OHDSI Home | Forums | Wiki | Github

Adding value_source_concept_id field to OMOP CDM

Dear OHDSI Community,

Over time, we’ve encountered challenges with data organized as entity-attribute-value (EAV) records or surveys. Currently, we can only fully access survey/EAV data concepts in the CDM in ‘standard’ fields (observation_concept_id, value_as_concept_id). This is the reason for keeping thousands of unnecessarily standard concepts in OMOP vocabularies, such as UK Biobank concepts.

Besides, if we look into CDM specification, there are _source_concept_id fields for every event field (procedure_source_concept_id, condition_source_concept_id, etc.), but the field for value_concept_id is missing.

Given those two reasons, @Alexdavv and @zhuk presented a new solution to the community, which was discussed with @clairblacketer during the CDM working group call and accepted in the developing version of CDM. We created a pull request, and now it’s time to revisit this topic on the forum to get more eyes on it and gather broader input.

These issues were described multiple times: here,

  1. Complexity of EAV Data Conversion
  2. Spread and Arbitrariness of Data
  3. Heterogeneous Survey Vocabularies
  4. Violation of vocabulary principles
  5. Need for Referring to Source Concepts

Our proposed solution is to add the _value_source_concept_id field to the OMOP CDM, which will allow you to use concepts that are indicated as a value in the source but are present in OMOP vocabularies.

Proposal example for Observation table (the same applies to the Measurement table):

Field in the Observation table How they should be populated
observation_source_value Including yourself, who in your family has had asthma? Select all that apply.
value_source_value Daughter
observation_source_concept_id 836815 Including yourself, who in your family has had asthma? Select all that apply.
value_source_concept_id 43528434 Daughter
observation_concept_id 4054433 Family history with explicit context pertaining to daughter
value_as_concept_id 317009 Asthma

Additionally, we suggest updating conventions:

  1. Question-answer/variable-value pairs will be presented in the source_concept_id and source_value_concept_id fields.
  2. All types of values will be stored exclusively in the value_source_value field, with the source_value_concept_id field populated when the value is a concept.
  3. In the case when the source question-answer (Observation domain) is mapped to the Condition/Procedure domain concepts, since the condition_ and procedure_occurence tables are missing the value_source_concept_id field, create 2 separate records: one in the Observation table to represent the source, and another one in the Condition/Procedure table to represent the OMOP standard (mapping), link them between each other using the fact_relationship table or observation_event_id/obs_event_field_concept_id fields.
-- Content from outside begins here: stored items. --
-- ==== Sys2Proof/Tests/Slice0.lean ====
section
/-! SUPPORT. Tests of the model, one step each, with expected values from the spec (95_test_vectors.md and the rules named);
and, for every statement with hypotheses, a concrete state and operands that meet them (`test_witness_…`). -/

namespace Sys2Proof.Tests

open Sys2Proof.Machine

/-! ## Decoding: words written out bit by bit from 30_encoding.md R56 and R57 -/

theorem test_decode_modpow : decode 0b0000000000000000000000000000_0001#32 = .ok .modpow := by decide

theorem test_decode_legendre : decode 0b0000000000000000000000000000_0010#32 = .ok .legendre := by decide

theorem test_decode_tsqrt : decode 0b0000000000000000000000000000_0011#32 = .ok .tsqrt := by decide

/-- The illegal words of the table 95_test_vectors.md 2.1, OP = 0, 4, 15 with RSVD = 0. -/
theorem test_decode_illegal_op :
    [0x00000000#32, 0x00000004#32, 0x0000000F#32].map decode = List.replicate 3 (.error .illegalOp) := by decide

/-- The illegal words of the table 95_test_vectors.md 2.1 with RSVD ≠ 0, each of the reserved field's ends among them. -/
theorem test_decode_reserved :
    [0x00000013#32, 0x00000010#32, 0x80000002#32, 0xFFFFFFFF#32].map decode = List.replicate 4 (.error .reservedBits) := by
  decide

/-- The lowest address carries bits [7:0] (20_memory.md R43), and three bytes are no word (30_encoding.md R60). -/
theorem test_decode_bytes :
    decodeBytes [0x03#8, 0x00#8, 0x00#8, 0x00#8, 0xAA#8] = .ok (.tsqrt, [0xAA#8]) ∧
    decodeBytes [0x00#8, 0x00#8, 0x00#8, 0x03#8] = .error .reservedBits ∧
    decodeBytes [0x01#8, 0x00#8, 0x00#8] = .error .truncated := by decide

/-- The rows of spec/opcode_table.json, with their 32 bits. -/
theorem test_decode_table_words :
    [1, 2, 3].map (decodeTableWord 32) = [some .modpow, some .legendre, some .tsqrt] ∧ decodeTableWord 32 4 = none := by
  decide

/-! ## Well-formedness: an ill-formed term for each check -/

theorem test_wellFormed_rejects_k : kWellFormed 0 = false ∧ kWellFormed 65 = false ∧ kWellFormed 1 = true ∧
    kWellFormed 64 = true := by decide

theorem test_wellFormed_rejects_access :
    accessWellFormed 0x002#12 4 = false ∧ accessWellFormed 0x008#12 1 = false ∧ accessWellFormed 0xFFC#12 4 = true := by
  decide

theorem test_wellFormed_rejects_input :
    Input.wellFormed (.read 0x001#12 4) = false ∧ Input.wellFormed (.write 0x100#12 8 0#32) = false ∧
    Input.wellFormed (.write 0x100#12 4 0#32) = true := by decide

/-- A store at a byte offset, a load at one, a branch to a label that is not defined, a label defined twice. -/
theorem test_wellFormed_rejects_program :
    programWellFormed [.sw 0x101#12 1] = false ∧ programWellFormed [.lw 0 0x00A#12] = false ∧
    programWellFormed [.bnz 0 1#32 7] = false ∧ programWellFormed [.label 1, .label 1] = false ∧
    programWellFormed ([.command .tsqrt] ++ waitStmts 0 1 ++ [.sum 1 [0], .halt]) = true := by decide

/-- A command's word has no operand field, so no term of Instr is ill formed (30_encoding.md R56). -/
theorem test_wellFormed_commands : [Instr.modpow, .legendre, .tsqrt].all Instr.wellFormed = true := by decide

/-! ## Small states -/

/-- An idle engine of `k` words with these operands (`enc_W` of each). -/
def idleState (k : Nat) (a b : Int) (e : Nat) : State :=
  { State.resetWith k with opa := enc k a, opb := enc k b, ope := enc k e }

/-- A running MODPOW, LEGENDRE or TSQRT of a K = 1 engine, with latched operands (95_test_vectors.md, K = 1). -/
def runState (c : CtrlState) (n p : Int) : State :=
  { State.resetWith 1 with busy := true, ctrl := c, lastop := c.opcode, ln := enc 1 n, lp := enc 1 p }

/-- A running TSQRT past the residue test, with the decomposition and the witness candidate. -/
def runDecomposed (c : CtrlState) (n p : Int) (odd ex z : Nat) : State :=
  { runState c n p with l := enc 1 1, odd := enc 1 odd, exponent := BitVec.ofNat 32 ex, z := enc 1 z }

/-- A running TSQRT in the outer loop. -/
def runLoop (c : CtrlState) (n p : Int) (odd ex z cv root t m : Nat) : State :=
  { runDecomposed c n p odd ex z with
    c := enc 1 cv, root := enc 1 root, t := enc 1 t, m := BitVec.ofNat 32 m }

/-- What a step answers as a next state. -/
def nextOf : Result → Option State
  | .next s => some s
  | .fault _ => none
  | .refused _ => none

/-- The step ends the command with this STATUS word and RESULT. -/
def endsWith (r : Result) (status : Word) (result : Nat) : Bool :=
  match r with
  | .next t => statusWord t == status && uval t.result == result && decide (t.ctrl = .idle)
  | .fault _ => false
  | .refused _ => false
We’d love to hear your thoughts and feedback on these proposals.
Tagging the working group and people involved in discussions before:
@aostropolets @Chris_Knoll @Christian_Reich @clairblacketer @cmkerr @ColinOrr @Daniel_Prieto @Dave.Barman @Dymshyts @ellayoung @ericaVoss @gregk @Josh_R @kyriakosschwarz @lee_evans @linikujp @MaximMoinat @mcantor2 @mik @mmandal @MPhilofsky @Andy_Kanter

Tetiana on behalf of the vocabulary team.


I think adding this single new column to 2 tables (Observation and Measurement) makes sense to me.

The idea of preserving the source data is part of the CDM philosophy.
And we are inconsistent and it has value as outlined in the links above.

Btw, there is a precedence. This is not the first time we realized that something is missing in CDM.
We have done that when we added missing column of unit_source_concept_id

l1 [measurement table] missing unit_source_concept_id · Issue #259 · OHDSI/CommonDataModel · GitHub
l2 Adding value_source_value in observation table · Issue #193 · OHDSI/CommonDataModel · GitHub

key slide from one link

Dear Community, we updated the Pull request. Previous one has been closed due to the desynchronization of the branches.
Please take a look into changes here


Honestly, I don’t like this mapping. Yes, it is semantically correct. However, it breaks the rules and requirements of the CDM.

The *_source_value represents the data as it is displayed in the source system. Your example = Daughter

The *_source_concept_id = the concept_id for the source code. Your example = Daughter (in English)

The *_concept_id = the standard concept_id mapped from the *_source_concept_id. Your example = Asthma. I understand why it is “Asthma”, but, per the rules & requirements of the CDM this should be “Daughter”.

Also, a minor typo unless you are adding another field to the table, your example has ‘value_concept_id’. Shouldn’t this be ‘value_as_concept_id’?